/-! ### latch -/

@[simp] theorem latch_ops (op : BitVec 4) (m : Bool) (s : State) : (latch op m s).ops = s.ops := rfl
@[simp] theorem latch_status (op : BitVec 4) (m : Bool) (s : State) : (latch op m s).status = { s.status with busy := true, done := false, sent := false, err := 0, sub := 0 } := rfl
@[simp] theorem latch_errSticky (op : BitVec 4) (m : Bool) (s : State) : (latch op m s).errSticky = s.errSticky := rfl
@[simp] theorem latch_exp (op : BitVec 4) (m : Bool) (s : State) : (latch op m s).exp = 0 := rfl
@[simp] theorem latch_got (op : BitVec 4) (m : Bool) (s : State) : (latch op m s).got = 0 := rfl
@[simp] theorem latch_polls (op : BitVec 4) (m : Bool) (s : State) : (latch op m s).polls = 0 := rfl
@[simp] theorem latch_txcnt (op : BitVec 4) (m : Bool) (s : State) : (latch op m s).txcnt = 0 := rfl
@[simp] theorem latch_rxcnt (op : BitVec 4) (m : Bool) (s : State) : (latch op m s).rxcnt = 0 := rfl
@[simp] theorem latch_rxlen (op : BitVec 4) (m : Bool) (s : State) : (latch op m s).rxlen = 0 := rfl
@[simp] theorem latch_rxdecl (op : BitVec 4) (m : Bool) (s : State) : (latch op m s).rxdecl = 0 := rfl
@[simp] theorem latch_rxreplen (op : BitVec 4) (m : Bool) (s : State) : (latch op m s).rxreplen = 0 := rfl
@[simp] theorem latch_fsm (op : BitVec 4) (m : Bool) (s : State) : (latch op m s).fsm = s.fsm := rfl
@[simp] theorem latch_opL (op : BitVec 4) (m : Bool) (s : State) : (latch op m s).opL = op := rfl
@[simp] theorem latch_cmaskL (op : BitVec 4) (m : Bool) (s : State) : (latch op m s).cmaskL = m := rfl
@[simp] theorem latch_lat (op : BitVec 4) (m : Bool) (s : State) : (latch op m s).lat = s.ops := rfl
@[simp] theorem latch_txOff (op : BitVec 4) (m : Bool) (s : State) : (latch op m s).txOff = s.txOff := rfl
@[simp] theorem latch_seqTx (op : BitVec 4) (m : Bool) (s : State) : (latch op m s).seqTx = s.seqTx := rfl
@[simp] theorem latch_rxCnt (op : BitVec 4) (m : Bool) (s : State) : (latch op m s).rxCnt = s.rxCnt := rfl
@[simp] theorem latch_rxTotal (op : BitVec 4) (m : Bool) (s : State) : (latch op m s).rxTotal = s.rxTotal := rfl
@[simp] theorem latch_seqRx (op : BitVec 4) (m : Bool) (s : State) : (latch op m s).seqRx = s.seqRx := rfl
@[simp] theorem latch_floorL (op : BitVec 4) (m : Bool) (s : State) : (latch op m s).floorL = s.floorL := rfl
@[simp] theorem latch_attLeft (op : BitVec 4) (m : Bool) (s : State) : (latch op m s).attLeft = s.attLeft := rfl
@[simp] theorem latch_polled (op : BitVec 4) (m : Bool) (s : State) : (latch op m s).polled = false := rfl
@[simp] theorem latch_timer (op : BitVec 4) (m : Bool) (s : State) : (latch op m s).timer = s.timer := rfl
@[simp] theorem latch_txbuf (op : BitVec 4) (m : Bool) (s : State) : (latch op m s).txbuf = s.txbuf := rfl
@[simp] theorem latch_rxbuf (op : BitVec 4) (m : Bool) (s : State) : (latch op m s).rxbuf = s.rxbuf := rfl
@[simp] theorem latch_txrep (op : BitVec 4) (m : Bool) (s : State) : (latch op m s).txrep = s.txrep := rfl
@[simp] theorem latch_rxrep (op : BitVec 4) (m : Bool) (s : State) : (latch op m s).rxrep = s.rxrep := rfl
@[simp] theorem latch_inputs (op : BitVec 4) (m : Bool) (s : State) : (latch op m s).inputs = s.inputs := rfl
@[simp] theorem latch_txAnswers (op : BitVec 4) (m : Bool) (s : State) : (latch op m s).txAnswers = s.txAnswers := rfl
@[simp] theorem latch_rxAnswers (op : BitVec 4) (m : Bool) (s : State) : (latch op m s).rxAnswers = s.rxAnswers := rfl
@[simp] theorem latch_transport (op : BitVec 4) (m : Bool) (s : State) : (latch op m s).transport = s.transport := rfl
@[simp] theorem latch_trace (op : BitVec 4) (m : Bool) (s : State) : (latch op m s).trace = s.trace := rfl
@[simp] theorem latch_hostData (op : BitVec 4) (m : Bool) (s : State) : (latch op m s).hostData = s.hostData := rfl
@[simp] theorem latch_free (op : BitVec 4) (m : Bool) (s : State) : (latch op m s).free = s.free := rfl

/-! ### noteSent -/

@[simp] theorem noteSent_ops (s : State) : (noteSent s).ops = s.ops := rfl
@[simp] theorem noteSent_status (s : State) : (noteSent s).status = { s.status with sent := true } := rfl
@[simp] theorem noteSent_errSticky (s : State) : (noteSent s).errSticky = s.errSticky := rfl
@[simp] theorem noteSent_exp (s : State) : (noteSent s).exp = s.exp := rfl
@[simp] theorem noteSent_got (s : State) : (noteSent s).got = s.got := rfl
@[simp] theorem noteSent_polls (s : State) : (noteSent s).polls = s.polls := rfl
@[simp] theorem noteSent_txcnt (s : State) : (noteSent s).txcnt = s.txcnt + 1 := rfl
@[simp] theorem noteSent_rxcnt (s : State) : (noteSent s).rxcnt = s.rxcnt := rfl
@[simp] theorem noteSent_rxlen (s : State) : (noteSent s).rxlen = s.rxlen := rfl
@[simp] theorem noteSent_rxdecl (s : State) : (noteSent s).rxdecl = s.rxdecl := rfl
@[simp] theorem noteSent_rxreplen (s : State) : (noteSent s).rxreplen = s.rxreplen := rfl
@[simp] theorem noteSent_fsm (s : State) : (noteSent s).fsm = s.fsm := rfl
@[simp] theorem noteSent_opL (s : State) : (noteSent s).opL = s.opL := rfl
@[simp] theorem noteSent_cmaskL (s : State) : (noteSent s).cmaskL = s.cmaskL := rfl
@[simp] theorem noteSent_lat (s : State) : (noteSent s).lat = s.lat := rfl
@[simp] theorem noteSent_txOff (s : State) : (noteSent s).txOff = s.txOff := rfl
@[simp] theorem noteSent_seqTx (s : State) : (noteSent s).seqTx = s.seqTx := rfl
@[simp] theorem noteSent_rxCnt (s : State) : (noteSent s).rxCnt = s.rxCnt := rfl
@[simp] theorem noteSent_rxTotal (s : State) : (noteSent s).rxTotal = s.rxTotal := rfl
@[simp] theorem noteSent_seqRx (s : State) : (noteSent s).seqRx = s.seqRx := rfl
@[simp] theorem noteSent_floorL (s : State) : (noteSent s).floorL = s.floorL := rfl
@[simp] theorem noteSent_attLeft (s : State) : (noteSent s).attLeft = s.attLeft := rfl
@[simp] theorem noteSent_polled (s : State) : (noteSent s).polled = s.polled := rfl
@[simp] theorem noteSent_timer (s : State) : (noteSent s).timer = s.timer := rfl
@[simp] theorem noteSent_txbuf (s : State) : (noteSent s).txbuf = s.txbuf := rfl
@[simp] theorem noteSent_rxbuf (s : State) : (noteSent s).rxbuf = s.rxbuf := rfl
@[simp] theorem noteSent_txrep (s : State) : (noteSent s).txrep = s.txrep := rfl
@[simp] theorem noteSent_rxrep (s : State) : (noteSent s).rxrep = s.rxrep := rfl
@[simp] theorem noteSent_inputs (s : State) : (noteSent s).inputs = s.inputs := rfl
@[simp] theorem noteSent_txAnswers (s : State) : (noteSent s).txAnswers = s.txAnswers := rfl
@[simp] theorem noteSent_rxAnswers (s : State) : (noteSent s).rxAnswers = s.rxAnswers := rfl
@[simp] theorem noteSent_transport (s : State) : (noteSent s).transport = s.transport := rfl
@[simp] theorem noteSent_trace (s : State) : (noteSent s).trace = s.trace := rfl
@[simp] theorem noteSent_hostData (s : State) : (noteSent s).hostData = s.hostData := rfl
@[simp] theorem noteSent_free (s : State) : (noteSent s).free = s.free := rfl

/-! ### storeReport -/

@[simp] theorem storeReport_ops (a : List Byte) (s : State) : (storeReport a s).ops = s.ops := rfl
@[simp] theorem storeReport_status (a : List Byte) (s : State) : (storeReport a s).status = s.status := rfl
@[simp] theorem storeReport_errSticky (a : List Byte) (s : State) : (storeReport a s).errSticky = s.errSticky := rfl
@[simp] theorem storeReport_exp (a : List Byte) (s : State) : (storeReport a s).exp = s.exp := rfl
@[simp] theorem storeReport_got (a : List Byte) (s : State) : (storeReport a s).got = s.got := rfl
@[simp] theorem storeReport_polls (a : List Byte) (s : State) : (storeReport a s).polls = s.polls := rfl
@[simp] theorem storeReport_txcnt (a : List Byte) (s : State) : (storeReport a s).txcnt = s.txcnt := rfl
@[simp] theorem storeReport_rxcnt (a : List Byte) (s : State) : (storeReport a s).rxcnt = s.rxcnt + 1 := rfl
@[simp] theorem storeReport_rxlen (a : List Byte) (s : State) : (storeReport a s).rxlen = s.rxlen := rfl
@[simp] theorem storeReport_rxdecl (a : List Byte) (s : State) : (storeReport a s).rxdecl = s.rxdecl := rfl
@[simp] theorem storeReport_rxreplen (a : List Byte) (s : State) : (storeReport a s).rxreplen = BitVec.ofNat 7 a.length := rfl
@[simp] theorem storeReport_fsm (a : List Byte) (s : State) : (storeReport a s).fsm = s.fsm := rfl
@[simp] theorem storeReport_opL (a : List Byte) (s : State) : (storeReport a s).opL = s.opL := rfl
@[simp] theorem storeReport_cmaskL (a : List Byte) (s : State) : (storeReport a s).cmaskL = s.cmaskL := rfl
@[simp] theorem storeReport_lat (a : List Byte) (s : State) : (storeReport a s).lat = s.lat := rfl
@[simp] theorem storeReport_txOff (a : List Byte) (s : State) : (storeReport a s).txOff = s.txOff := rfl
@[simp] theorem storeReport_seqTx (a : List Byte) (s : State) : (storeReport a s).seqTx = s.seqTx := rfl
@[simp] theorem storeReport_rxCnt (a : List Byte) (s : State) : (storeReport a s).rxCnt = s.rxCnt := rfl
@[simp] theorem storeReport_rxTotal (a : List Byte) (s : State) : (storeReport a s).rxTotal = s.rxTotal := rfl
@[simp] theorem storeReport_seqRx (a : List Byte) (s : State) : (storeReport a s).seqRx = s.seqRx := rfl
@[simp] theorem storeReport_floorL (a : List Byte) (s : State) : (storeReport a s).floorL = s.floorL := rfl
@[simp] theorem storeReport_attLeft (a : List Byte) (s : State) : (storeReport a s).attLeft = s.attLeft := rfl
@[simp] theorem storeReport_polled (a : List Byte) (s : State) : (storeReport a s).polled = s.polled := rfl
@[simp] theorem storeReport_timer (a : List Byte) (s : State) : (storeReport a s).timer = s.timer := rfl
@[simp] theorem storeReport_txbuf (a : List Byte) (s : State) : (storeReport a s).txbuf = s.txbuf := rfl
@[simp] theorem storeReport_rxbuf (a : List Byte) (s : State) : (storeReport a s).rxbuf = s.rxbuf := rfl
@[simp] theorem storeReport_txrep (a : List Byte) (s : State) : (storeReport a s).txrep = s.txrep := rfl
@[simp] theorem storeReport_rxrep (a : List Byte) (s : State) : (storeReport a s).rxrep = writeBytes s.rxrep 0 a := rfl
@[simp] theorem storeReport_inputs (a : List Byte) (s : State) : (storeReport a s).inputs = s.inputs := rfl
@[simp] theorem storeReport_txAnswers (a : List Byte) (s : State) : (storeReport a s).txAnswers = s.txAnswers := rfl
@[simp] theorem storeReport_rxAnswers (a : List Byte) (s : State) : (storeReport a s).rxAnswers = s.rxAnswers := rfl
@[simp] theorem storeReport_transport (a : List Byte) (s : State) : (storeReport a s).transport = s.transport := rfl
@[simp] theorem storeReport_trace (a : List Byte) (s : State) : (storeReport a s).trace = s.trace := rfl
@[simp] theorem storeReport_hostData (a : List Byte) (s : State) : (storeReport a s).hostData = s.hostData := rfl
@[simp] theorem storeReport_free (a : List Byte) (s : State) : (storeReport a s).free = s.free := rfl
━━━
» **What to produce**: Would you filter the records and copy each line that contains the word "txbuf"?

» **Written response**:
@[simp] theorem latch_txbuf (op : BitVec 4) (m : Bool) (s : State) : (latch op m s).txbuf = s.txbuf := rfl
@[simp] theorem noteSent_txbuf (s : State) : (noteSent s).txbuf = s.txbuf := rfl
@[simp] theorem storeReport_txbuf (a : List Byte) (s : State) : (storeReport a s).txbuf = s.txbuf := rfl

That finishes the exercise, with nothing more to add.